_Instructions to follow_: Could you copy, exactly as written, every line from the first line of the records through the one containing "no two legal"?

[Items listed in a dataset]

-- ==== Sys2Proof/Certificates/Slice0/Obligations.lean ====
section
/-! DEFINITION. The statements for the provers, in the order of OBLIGATIONS.json. Each docstring names the rules of spec/
it formalises. -/

open Sys2Proof Sys2Proof.Machine

/-! ## Encoding -/

/-- Words written out from R56 and R57 decode to their commands, and words with a reserved OP or a reserved bit are
illegal. -/
def Obligations.WrittenOutWordsDecode : Prop :=
  decodeCmd 0x0000000300000000 = .ok (.escape 3)
  ∧ decodeCmd 0x0000000600000001 = .ok (.unescape 6)
  ∧ decodeCmd 0x0000000500000002 = .ok (.checksum 5)
  ∧ decodeCmd 0x0000000500000003 = .ok (.encodeFrame 5)
  ∧ decodeCmd 0x0000000A00000004 = .ok (.decodeFrame 10)
  ∧ decodeCmd 0x0000000000000005 = .error .reservedOp
  ∧ decodeCmd 0x0000000300000008 = .error .reservedBits

/-- Decoding the encoding of a command whose LEN fits its field gives the command back, for every command and every
value of LEN (R56 to R58, R64). -/
def Obligations.DecodeOfEncodeIsIdentity : Prop :=
  ∀ i : Instr, i.wellFormed = true → decodeCmd (encode i) = .ok i

/-- A legal word is the encoding of the command it decodes to, and that command's LEN fits its field: no two legal
words mean the same command (R56, R60, R63). -/
def Obligations.EncodeOfDecodeIsIdentity : Prop :=
  ∀ (w : Word64) (i : Instr), decodeCmd w = .ok i → i.wellFormed = true ∧ encode i = w

/-- R60: the decoder's three lines, in order, on all words, with the slices of R56 written out. -/
def Obligations.DecoderIsTotalByFields : Prop :=
  ∀ w : Word64,
    (w.extractLsb' 3 29 ≠ 0 → ∃ e, decodeCmd w = .error e)
    ∧ (w.extractLsb' 3 29 = 0 → 5 ≤ (w.extractLsb' 0 3).toNat → ∃ e, decodeCmd w = .error e)
    ∧ (w.extractLsb' 3 29 = 0 → (w.extractLsb' 0 3).toNat < 5 →
        ∃ i, decodeCmd w = .ok i ∧ i.op = w.extractLsb' 0 3 ∧ i.len = (w.extractLsb' 32 32).toNat)

/-! ## A step runs the decoded command -/

/-- When the block is idle, the turn is the block's and the head of the command port decodes to `i`, the step is
`exec i` on the state without that word (R37, R69). -/
def Obligations.StepAcceptsOfferedCommand : Prop :=
  ∀ (s : State) (w : Word64) (ws : List Word64) (i : Instr),
    s.block.phase = .idle → s.host.script = [] → s.host.cmdQ = w :: ws → decodeCmd w = .ok i →
    step s = exec i { s with host := { s.host with cmdQ := ws } }

/-- While a command is in progress and the turn is the block's, the step is `exec` of the command CUR_OP and CUR_LEN
hold (R67, R74). -/
def Obligations.StepRunsCommandInProgress : Prop :=
  ∀ (s : State) (i : Instr),
    s.Running i → i.wellFormed = true → s.host.script = [] → step s = exec i s

/-- A turn the script leaves to the block, by name or while the host polls, is the step the block takes when the script
is used up; so what is stated of `script = []` holds of every such turn (93 I16; model's choice, assumption 2). A poll goes
on while CMPL = 0 and ends when CMPL = 1, whatever words are still queued (R66; when the host looks is the model's choice,
assumption 9). -/
def Obligations.ScriptedTurnIsStepOfBlock : Prop :=
  ∀ (s t : State) (rest : List HostAction), step (s.withScript []) = .next t →
    (s.host.script = .blockTurn :: rest → step s = .next (t.withScript rest))
    ∧ (s.host.script = .poll :: rest → s.block.cmpl = false → step s = .next (t.withScript (.poll :: rest)))
    ∧ (s.host.script = .poll :: rest → s.block.cmpl = true → step s = .next (s.withScript rest))

/-! ## The illegal word -/

/-- R61: a word is illegal exactly when OP is 5, 6 or 7 or RSVD is not 0; it completes at ACCEPT with
ILLEGAL_COMMAND, consumes no input byte, writes no output byte, and leaves OUTCNT and CSUM 0. PHASE stays IDLE, and
CUR_OP and CUR_LEN are unchanged (R69). -/
def Obligations.IllegalWordCompletesAtAccept : Prop :=
  ∀ w : Word64,
    ((∃ e, decodeCmd w = .error e) ↔ 5 ≤ (w.extractLsb' 0 3).toNat ∨ w.extractLsb' 3 29 ≠ 0)
    ∧ ∀ (s : State) (ws : List Word64) (e : DecodeError),
      s.block.phase = .idle → s.host.script = [] → s.host.cmdQ = w :: ws → decodeCmd w = .error e →
      step s = .next
        { block :=
            { code := 4, cmpl := true, outcnt := 0, acc := 0, phase := .idle
              curOp := s.block.curOp, curLen := s.block.curLen, idx := 0, stage := []
              tailDone := false, uState := .normal, escErr := false, dl := []
              sofBad := false, eofBad := false }
          host := { s.host with cmdQ := ws } }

_Expected answer_:
-- ==== Sys2Proof/Certificates/Slice0/Obligations.lean ====
section
/-! DEFINITION. The statements for the provers, in the order of OBLIGATIONS.json. Each docstring names the rules of spec/
it formalises. -/

open Sys2Proof Sys2Proof.Machine

/-! ## Encoding -/

/-- Words written out from R56 and R57 decode to their commands, and words with a reserved OP or a reserved bit are
illegal. -/
def Obligations.WrittenOutWordsDecode : Prop :=
  decodeCmd 0x0000000300000000 = .ok (.escape 3)
  ∧ decodeCmd 0x0000000600000001 = .ok (.unescape 6)
  ∧ decodeCmd 0x0000000500000002 = .ok (.checksum 5)
  ∧ decodeCmd 0x0000000500000003 = .ok (.encodeFrame 5)
  ∧ decodeCmd 0x0000000A00000004 = .ok (.decodeFrame 10)
  ∧ decodeCmd 0x0000000000000005 = .error .reservedOp
  ∧ decodeCmd 0x0000000300000008 = .error .reservedBits

/-- Decoding the encoding of a command whose LEN fits its field gives the command back, for every command and every
value of LEN (R56 to R58, R64). -/
def Obligations.DecodeOfEncodeIsIdentity : Prop :=
  ∀ i : Instr, i.wellFormed = true → decodeCmd (encode i) = .ok i

/-- A legal word is the encoding of the command it decodes to, and that command's LEN fits its field: no two legal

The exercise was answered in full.